Eczema Common Worldwide
Eczema is characterized by dry, red, and itchy patches on the skin. The chronic, non-contagious condition affects 5%-20% of the world's population but is especially common in children, more than half of whom will outgrow it.
The American Academy of Dermatology says eczema may be an abnormal response of the body's immune system to allergens like animal dander and dust mites. There is no cure, but moisturizers are generally recommended, along with topical corticosteroids. In some cases, doctors recommend an antihistamine to reduce itching.
Probiotic supplements seem to reduce diarrhea and bloating in kids who have been treated with antibiotics, and they are marketed as such, but in her experience, they don't have a noticeable effect on eczema, says Nanette Silverberg, MD, director of pediatric and adolescent dermatology at St. Luke's-Roosevelt Hospital Center in New York City.
"Probiotics conceptually were well received by parents because it's a natural extract and if prepared properly could be quite safe. I haven't found them effective. I haven't seen any dramatic improvements in eczema," she says.

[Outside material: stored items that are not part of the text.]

theorem resolvedPixel_single (h : a.a0.getLsbD 10 = false) : resolvedPixel c a v = singlePixel c a.a2 v := by
  rw [resolvedPixel, dblpf, h, if_neg Bool.false_ne_true]

theorem resolvedPixel_dual (h : a.a0.getLsbD 10 = true) : resolvedPixel c a v = dualPixel c a.a2 v := by
  rw [resolvedPixel, dblpf, h, if_pos rfl]

/-- Settles O26: the two cases of the depth. -/
theorem singlePlayfieldPixel : Obligations.SinglePlayfieldPixel := by
  intro c a v h
  rw [resolvedPixel_single h]
  exact ⟨rfl, fun hv => if_neg (not_not_intro hv), fun hv => if_pos hv⟩

/-! ### Dual-playfield mode -/

/-- A pixel of playfield 1 (R165). -/
def frontPixel1 (c : Config) (bplcon2 : Word16) (v : ColourIndex) : Pixel :=
  ⟨(playfield1 v).setWidth 6, prio1 c bplcon2 ||| zDpf⟩

/-- A pixel of playfield 2, whose colours start at 8 (R165). -/
def frontPixel2 (c : Config) (bplcon2 : Word16) (v : ColourIndex) : Pixel :=
  ⟨(playfield2 v).setWidth 6 + 8#6, prio2 c bplcon2 ||| zDpf⟩

@[simp] theorem frontPixel1_tag : (frontPixel1 c bplcon2 v).tag = prio1 c bplcon2 ||| 0x0001#16 := rfl
@[simp] theorem frontPixel2_tag : (frontPixel2 c bplcon2 v).tag = prio2 c bplcon2 ||| 0x0001#16 := rfl

@[simp] theorem frontPixel1_colour : (frontPixel1 c bplcon2 v).colour.toNat = (playfield1 v).toNat :=
  BitVec.toNat_setWidth_of_le (by decide)

@[simp] theorem frontPixel2_colour : (frontPixel2 c bplcon2 v).colour.toNat = (playfield2 v).toNat + 8 := by
  have hwidth : ((playfield2 v).setWidth 6).toNat = (playfield2 v).toNat := BitVec.toNat_setWidth_of_le (by decide)
  rw [frontPixel2, BitVec.toNat_add_of_lt (by rw [hwidth]; simp; omega), hwidth]
  rfl

theorem dualPixel_neither (h1 : playfield1 v = 0#3) (h2 : playfield2 v = 0#3) : dualPixel c bplcon2 v = ⟨0#6, 0x0001#16⟩ := by
  simp [dualPixel, h1, h2, zDpf]

theorem dualPixel_first (h1 : playfield1 v ≠ 0#3) (h2 : playfield2 v = 0#3) :
    dualPixel c bplcon2 v = frontPixel1 c bplcon2 v := by
  simp [dualPixel, h1, h2, frontPixel1]

theorem dualPixel_second (h1 : playfield1 v = 0#3) (h2 : playfield2 v ≠ 0#3) :
    dualPixel c bplcon2 v = frontPixel2 c bplcon2 v := by
  simp [dualPixel, h1, h2, frontPixel2]

/-- Where both playfields have a colour the front flag decides (R168). -/
theorem dualPixel_both (h1 : playfield1 v ≠ 0#3) (h2 : playfield2 v ≠ 0#3) :
    dualPixel c bplcon2 v = if pf2pri bplcon2 = true then frontPixel2 c bplcon2 v else frontPixel1 c bplcon2 v := by
  simp [dualPixel, h1, h2, frontPixel1, frontPixel2]

/-- Settles O25: row by row, with the front playfield's pixel. -/
theorem dualPlayfieldTable : Obligations.DualPlayfieldTable := by
  rintro c a v _ _ h rfl rfl
  rw [resolvedPixel_dual h]
  refine ⟨dualPixel_neither, fun h1 h2 => ?_, fun h1 h2 => ?_, fun h1 h2 hfront => ?_, fun h1 h2 hfront => ?_⟩
  · rw [dualPixel_first h1 h2]
    exact ⟨frontPixel1_colour, frontPixel1_tag⟩
  · rw [dualPixel_second h1 h2]
    exact ⟨frontPixel2_colour, frontPixel2_tag⟩
  · rw [dualPixel_both h1 h2, pf2pri, if_pos hfront]
    exact ⟨frontPixel2_colour, frontPixel2_tag⟩
  · rw [dualPixel_both h1 h2, pf2pri, hfront, if_neg Bool.false_ne_true]
    exact ⟨frontPixel1_colour, frontPixel1_tag⟩

/-! ### Colour ranges -/

/-- A pixel of dual-playfield mode is the background's, playfield 1's, or playfield 2's with a colour of its own. -/
theorem dualPixel_cases (c : Config) (bplcon2 : Word16) (v : ColourIndex) :
    dualPixel c bplcon2 v = ⟨0#6, 0x0001#16⟩ ∨ dualPixel c bplcon2 v = frontPixel1 c bplcon2 v
      ∨ playfield2 v ≠ 0#3 ∧ dualPixel c bplcon2 v = frontPixel2 c bplcon2 v := by
  by_cases h1 : playfield1 v = 0#3 <;> by_cases h2 : playfield2 v = 0#3
  · exact .inl (dualPixel_neither h1 h2)
  · exact .inr (.inr ⟨h2, dualPixel_second h1 h2⟩)
  · exact .inr (.inl (dualPixel_first h1 h2))
  · rw [dualPixel_both h1 h2]
    split
    · exact .inr (.inr ⟨h2, rfl⟩)
    · exact .inr (.inl rfl)

theorem dualPixel_colour_range (c : Config) (bplcon2 : Word16) (v : ColourIndex) :
    (dualPixel c bplcon2 v).colour.toNat ≤ 7
      ∨ 9 ≤ (dualPixel c bplcon2 v).colour.toNat ∧ (dualPixel c bplcon2 v).colour.toNat ≤ 15 := by
  rcases dualPixel_cases c bplcon2 v with h | h | ⟨h2, h⟩
  · rw [h]
    exact .inl (Nat.zero_le 7)
  · rw [h, frontPixel1_colour]
    omega
  · rw [h, frontPixel2_colour]
    bv_omega

theorem independentColour_toNat {sp : Sprite} {j : Nat} (pair : Fin 4) (h : code2 sp j ≠ 0#2) :
    (independentColour pair sp j).toNat = 16 + 4 * pair.val + (code2 sp j).toNat := by
  rw [independentColour, if_neg h, baseColour, BitVec.toNat_add, BitVec.toNat_ofNat,
    BitVec.toNat_setWidth_of_le (by decide)]
  omega

theorem attachedColour_toNat {e o : Sprite} {j : Nat} (h : code4 e o j ≠ 0#4) :
    (attachedColour e o j).toNat = 16 + (code4 e o j).toNat := by
  rw [attachedColour, if_neg h, BitVec.toNat_add, BitVec.toNat_ofNat, BitVec.toNat_setWidth_of_le (by decide)]
  omega

/-- Settles O27: an opaque pixel's colour is its base plus its non-zero code. -/
theorem colourRanges : Obligations.ColourRanges := by
  refine ⟨fun c a v h => ?_, fun pair sp j => ?_, fun e o j => ?_⟩
  · rw [resolvedPixel_dual h]
    exact dualPixel_colour_range c a.a2 v
  · by_cases h : code2 sp j = 0#2
    · exact .inl (if_pos h)
    · rw [independentColour_toNat pair h]
      bv_omega
  · by_cases h : code4 e o j = 0#4
    · exact .inl (if_pos h)
    · rw [attachedColour_toNat h]
      bv_omega

end Sys2Proof.Machine
end

section
/-! SUPPORT. The raw buffer after a visible line (42_playfield_resolver.md R169, 45_scanline_orchestrator.md R228). -/

namespace Sys2Proof.Machine

/-- Settles O40: the three clauses are the cases of a raw cell after the steps of the END. -/
theorem visibleEndTail : Obligations.VisibleEndTail := by
  intro s t vf hf hopen hclose vpos hr hc hinv hphase hv hexec i hi
  obtain ⟨hL, _, _⟩ := hc
  obtain ⟨_, _, _, q, hend, hsteps⟩ := exec_endLine_visible hr hL hinv hphase hv vf hf hopen hclose
  obtain rfl := Host.Outcome.next.inj (hexec.symm.trans hend)
  rw [commit_pipe, hsteps.readCell_raw hL]
  refine ⟨fun hwrap hpos hcopy => ?_, fun hwrap hlast => ?_, fun hwrap => ?_⟩
  · rw [if_pos ⟨hwrap, hpos, hcopy⟩]
  · rw [if_neg (by omega), if_pos (.inr ⟨hwrap, hi⟩)]
  · simp [hwrap]

end Sys2Proof.Machine
end

section
/-! SUPPORT. The sprite pokes (43_sprite_compositor.md R180 to R183). -/

namespace Sys2Proof.Machine

/-- Settles O28: a running pipeline completes the poke, which sets the one sprite. -/
theorem spritePositionPoke : Obligations.SpritePositionPoke := fun _ x pix val hr => exec_pokeSprPos x pix val hr

/-- Settles O29: a running pipeline completes the poke, which sets the one sprite. -/
theorem spriteControlPoke : Obligations.SpriteControlPoke := fun _ x pix val hr => exec_pokeSprCtl x pix val hr

/-- Settles O30: a running pipeline completes the poke, which sets the one sprite. -/
theorem spriteDataPoke : Obligations.SpriteDataPoke := fun _ x pix val hr => exec_pokeSprData x pix val hr

/-- Settles O31: a running pipeline completes the poke, which sets the one sprite. -/
theorem spriteDatbPoke : Obligations.SpriteDatbPoke := fun _ x pix val hr => exec_pokeSprDatb x pix val hr

end Sys2Proof.Machine
end

section
/-! SUPPORT. The sprite compositor (43_sprite_compositor.md): the layers of a pair and their colour codes (R185 to R189), the
`armed` flags (R195), and the order of the pairs (R198). -/

namespace Sys2Proof.Machine

variable {c : Config} {p q q' : Pipeline} {s t : State}

/-! ### The layers of a pair (R185 to R189) -/

theorem attached_iff {e o : Sprite} : attached e o = true ↔
    o.attach = true ∧ e.hstart = o.hstart ∧ (e.armed = true ∨ o.armed = true) := by
  simp [attached, and_assoc]

theorem patternBit_pixel {j : Nat} (hj : j < 16) (armed : Bool) (word : Word16) :
    patternBit armed word j = BitVec.ofBool (armed && word.getLsbD (15 - j)) := by
  simp [patternBit, Nat.le_of_lt_succ hj]

/-- The 4-bit code of a pixel of an attached pair (R189), the even sprite's bits its low ones. -/
theorem code4_toNat {j : Nat} (hj : j < 16) (e o : Sprite) : (code4 e o j).toNat =
    (e.armed && e.dataA.getLsbD (15 - j)).toNat + 2 * (e.armed && e.dataB.getLsbD (15 - j)).toNat
      + 4 * (o.armed && o.dataA.getLsbD (15 - j)).toNat + 8 * (o.armed && o.dataB.getLsbD (15 - j)).toNat := by
  simp only [code4, patternBit_pixel hj, BitVec.append_ofBool, BitVec.toNat_concat, BitVec.toNat_ofBool]
  omega

/-- The 2-bit code of a pixel of an armed sprite (R187). -/
theorem code2_toNat {j : Nat} (hj : j < 16) {sp : Sprite} (harmed : sp.armed = true) :
    (code2 sp j).toNat = (sp.dataA.getLsbD (15 - j)).toNat + 2 * (sp.dataB.getLsbD (15 - j)).toNat := by
  simp only [code2, patternBit_pixel hj, BitVec.append_ofBool, BitVec.toNat_concat, BitVec.toNat_ofBool, harmed,
    Bool.true_and]
  omega

/-- The colour of a pixel of an attached pair, transparent ones included (R189, R194). -/
theorem attachedColour_toNat_eq_ite (e o : Sprite) (j : Nat) :
    (attachedColour e o j).toNat = if (code4 e o j).toNat = 0 then 0 else 16 + (code4 e o j).toNat := by
  by_cases h : code4 e o j = 0#4
  · simp [attachedColour, h]
  · have hcode : (code4 e o j).toNat ≠ 0 := fun h0 => h (BitVec.eq_of_toNat_eq h0)
    rw [attachedColour_toNat h, if_neg hcode]

/-- The colour of a pixel of a sprite drawn on its own, transparent ones included (R187, R194). -/
theorem independentColour_toNat_eq_ite (pair : Fin 4) (sp : Sprite) (j : Nat) :
    (independentColour pair sp j).toNat = if (code2 sp j).toNat = 0 then 0 else 16 + 4 * pair.val + (code2 sp j).toNat := by
  by_cases h : code2 sp j = 0#2
  · simp [independentColour, h]
  · have hcode : (code2 sp j).toNat ≠ 0 := fun h0 => h (BitVec.eq_of_toNat_eq h0)
    rw [independentColour_toNat pair h, if_neg hcode]

theorem pairLayers_attached {pair : Fin 4} (h : attached (p.sprite (evenSprite pair)) (p.sprite (oddSprite pair)) = true) :
    pairLayers p pair = [⟨(p.sprite (evenSprite pair)).hstart.toNat, sprTag (evenSprite pair),
      attachedColour (p.sprite (evenSprite pair)) (p.sprite (oddSprite pair))⟩] := by
  rw [pairLayers, if_pos h]

theorem pairLayers_independent {pair : Fin 4}
    (h : ¬ attached (p.sprite (evenSprite pair)) (p.sprite (oddSprite pair)) = true) :
    pairLayers p pair =
      (if (p.sprite (oddSprite pair)).armed then [⟨(p.sprite (oddSprite pair)).hstart.toNat, sprTag (oddSprite pair),
        independentColour pair (p.sprite (oddSprite pair))⟩] else [])
      ++ (if (p.sprite (evenSprite pair)).armed then [⟨(p.sprite (evenSprite pair)).hstart.toNat, sprTag (evenSprite pair),
        independentColour pair (p.sprite (evenSprite pair))⟩] else []) := by
  rw [pairLayers, if_neg h]

/-- Settles O32: the two kinds of pair are told apart by the attach condition, and the codes are the sums of their bits. -/
theorem spriteLayers : Obligations.SpriteLayers := by
  intro p pair e o he ho
  obtain rfl : e = evenSprite pair := Fin.ext he
  obtain rfl : o = oddSprite pair := Fin.ext ho
  refine ⟨by decide, fun hattach hstart harmed => ?_, fun hnot => ?_⟩
  · refine ⟨_, pairLayers_attached (attached_iff.2 ⟨hattach, hstart, harmed⟩), fun j hj => ?_⟩
    rw [← code4_toNat hj]
    exact attachedColour_toNat_eq_ite _ _ j
  · refine ⟨_, _, pairLayers_independent fun h => hnot (attached_iff.1 h), fun j hj => ⟨fun harmed => ?_, fun harmed => ?_⟩⟩
    · rw [← code2_toNat hj harmed]
      exact independentColour_toNat_eq_ite pair _ j
    · rw [← code2_toNat hj harmed]
      exact independentColour_toNat_eq_ite pair _ j

/-! ### The armed flags (R195) -/

theorem disarmAll_spr_of_unarmed (h : ¬ anyArmed p = true) : p.disarmAll.spr = p.spr := by
  refine Pipeline.spr_ext fun x => ?_
  have hunarmed : ∀ x, (p.sprite x).armed = false := by simpa [anyArmed] using h
  rw [Pipeline.sprite_disarmAll, ← hunarmed x]

/-- With the vertical display enabled no sprite stays armed, whether or not the compositor ran (R195, R199). -/
theorem VisibleSteps.spr_enabled {hf : Bool} {hopen hclose : Position} {q1 q2 q3 q4 : Pipeline}
    (h : VisibleSteps c true hf hopen hclose p q1 q2 q3 q4) : q4.spr = p.disarmAll.spr := by
  rw [h.spr]
  split
  · rfl
  · next hnone => exact (disarmAll_spr_of_unarmed fun harmed => hnone ⟨rfl, harmed⟩).symm

theorem sprite_of_disarmed (h : q.spr = p.disarmAll.spr) (y : Fin 8) : q.sprite y = { p.sprite y with armed := false } := by
  rw [Pipeline.sprite_congr h, Pipeline.sprite_disarmAll]

/-- An END, completed or not, leaves the sprites alone or disarms all of them. -/
theorem exec_endLine_spr {vf hf : Bool} {hopen hclose vpos : Position}
    (h : exec (.endLine vf hf hopen hclose vpos) s = .next t) :
    t.pipe.spr = s.pipe.spr ∨ t.pipe.spr = s.pipe.disarmAll.spr := by
  rw [exec_eq] at h
  rcases runCommand_cases h with ⟨_, rfl⟩ | ⟨_, q, events, hq, rfl⟩ | ⟨_, r, _, rfl⟩
  · exact .inl rfl
  · obtain ⟨_, hclosed, _⟩ := finishLine_frame hq
    exact hclosed.sprites.imp_right fun ⟨_, _, hspr⟩ => hspr
  · exact .inl rfl

/-- Settles O33: of the effects of the commands only those of RESET and of such an END disarm a sprite, and an END disarms all
of them or none. -/
theorem onlyTheCompositorDisarms : Obligations.OnlyTheCompositorDisarms := by
  refine ⟨fun s hf hopen hclose vpos hr hc hinv hphase hv => ?_, fun s t i x h hon hoff => ?_⟩
  · obtain ⟨hL, _, _⟩ := hc
    obtain ⟨_, _, _, q, hend, hsteps⟩ := exec_endLine_visible hr hL hinv hphase hv true hf hopen hclose
    exact ⟨_, hend, sprite_of_disarmed hsteps.spr_enabled⟩
  · by_cases hi : i = .reset
    · exact .inl hi
    · obtain ⟨hf, hopen, hclose, vpos, rfl, hv⟩ := ((exec_effect h).sprite hi x).disarming_writers hon hoff
      refine .inr ⟨hf, hopen, hclose, vpos, rfl, hv, ?_⟩
      rcases exec_endLine_spr h with hspr | hspr
      · have hkept : t.pipe.sprite x = s.pipe.sprite x := Pipeline.sprite_congr hspr x
        have hoff' : (s.pipe.sprite x).armed = false := hkept ▸ hoff
        exact absurd (hoff'.symm.trans hon) Bool.false_ne_true
      · exact sprite_of_disarmed hspr

/-! ### The order of the pairs (R198) -/

theorem layersOf_perm {order order' : List (Fin 4)} (h : order.Perm order') : (layersOf p order).Perm (layersOf p order') :=
  h.flatMap_right _

/-- What layers leave at a cell depends on which layers they are, not on their order. -/
theorem Composited.perm {layers layers' : List Layer} {i : Nat} {before after : Pixel} (hperm : layers.Perm layers')
    (h : Composited layers i before after) : Composited layers' i before after := by
  simpa only [Composited, hperm.mem_iff] using h

/-- Two results of drawing on the same pipeline are equal when they show the same pixels. -/
theorem SpriteFrame.ext (h : SpriteFrame p q) (h' : SpriteFrame p q') (hwf : Memory.wf p = true)
    (hpix : ∀ i, pixelAt q i = pixelAt q' i) : q = q' := by
  obtain ⟨_, hcidx, hdepth⟩ := (Memory.wf_iff q).1 (h.canonical hwf)
  obtain ⟨_, hcidx', hdepth'⟩ := (Memory.wf_iff q').1 (h'.canonical hwf)
  have hc : q.cidx = q'.cidx := buffer_ext hcidx hcidx' fun i => congrArg Pixel.colour (hpix i)
  have hd : q.depth = q'.depth := buffer_ext hdepth hdepth' fun i => congrArg Pixel.tag (hpix i)
  rw [h.frame, h'.frame, hc, hd]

But Silverberg says there aren't enough data to prove either way the efficacy of probiotics. The review focused on small studies that might not give conclusive evidence.
Andrea Cambio, MD, FAAD, a dermatologist in Cape Coral, Fla., says patients and parents often ask about probiotics because they favor a more natural remedy to eczema. Still, she also hasn't seen positive results from probiotic treatment and isn't convinced they are completely safe. But she isn't discounting them completely.
"What is exciting is that his area of research has such great potential for future investigation," Cambio says.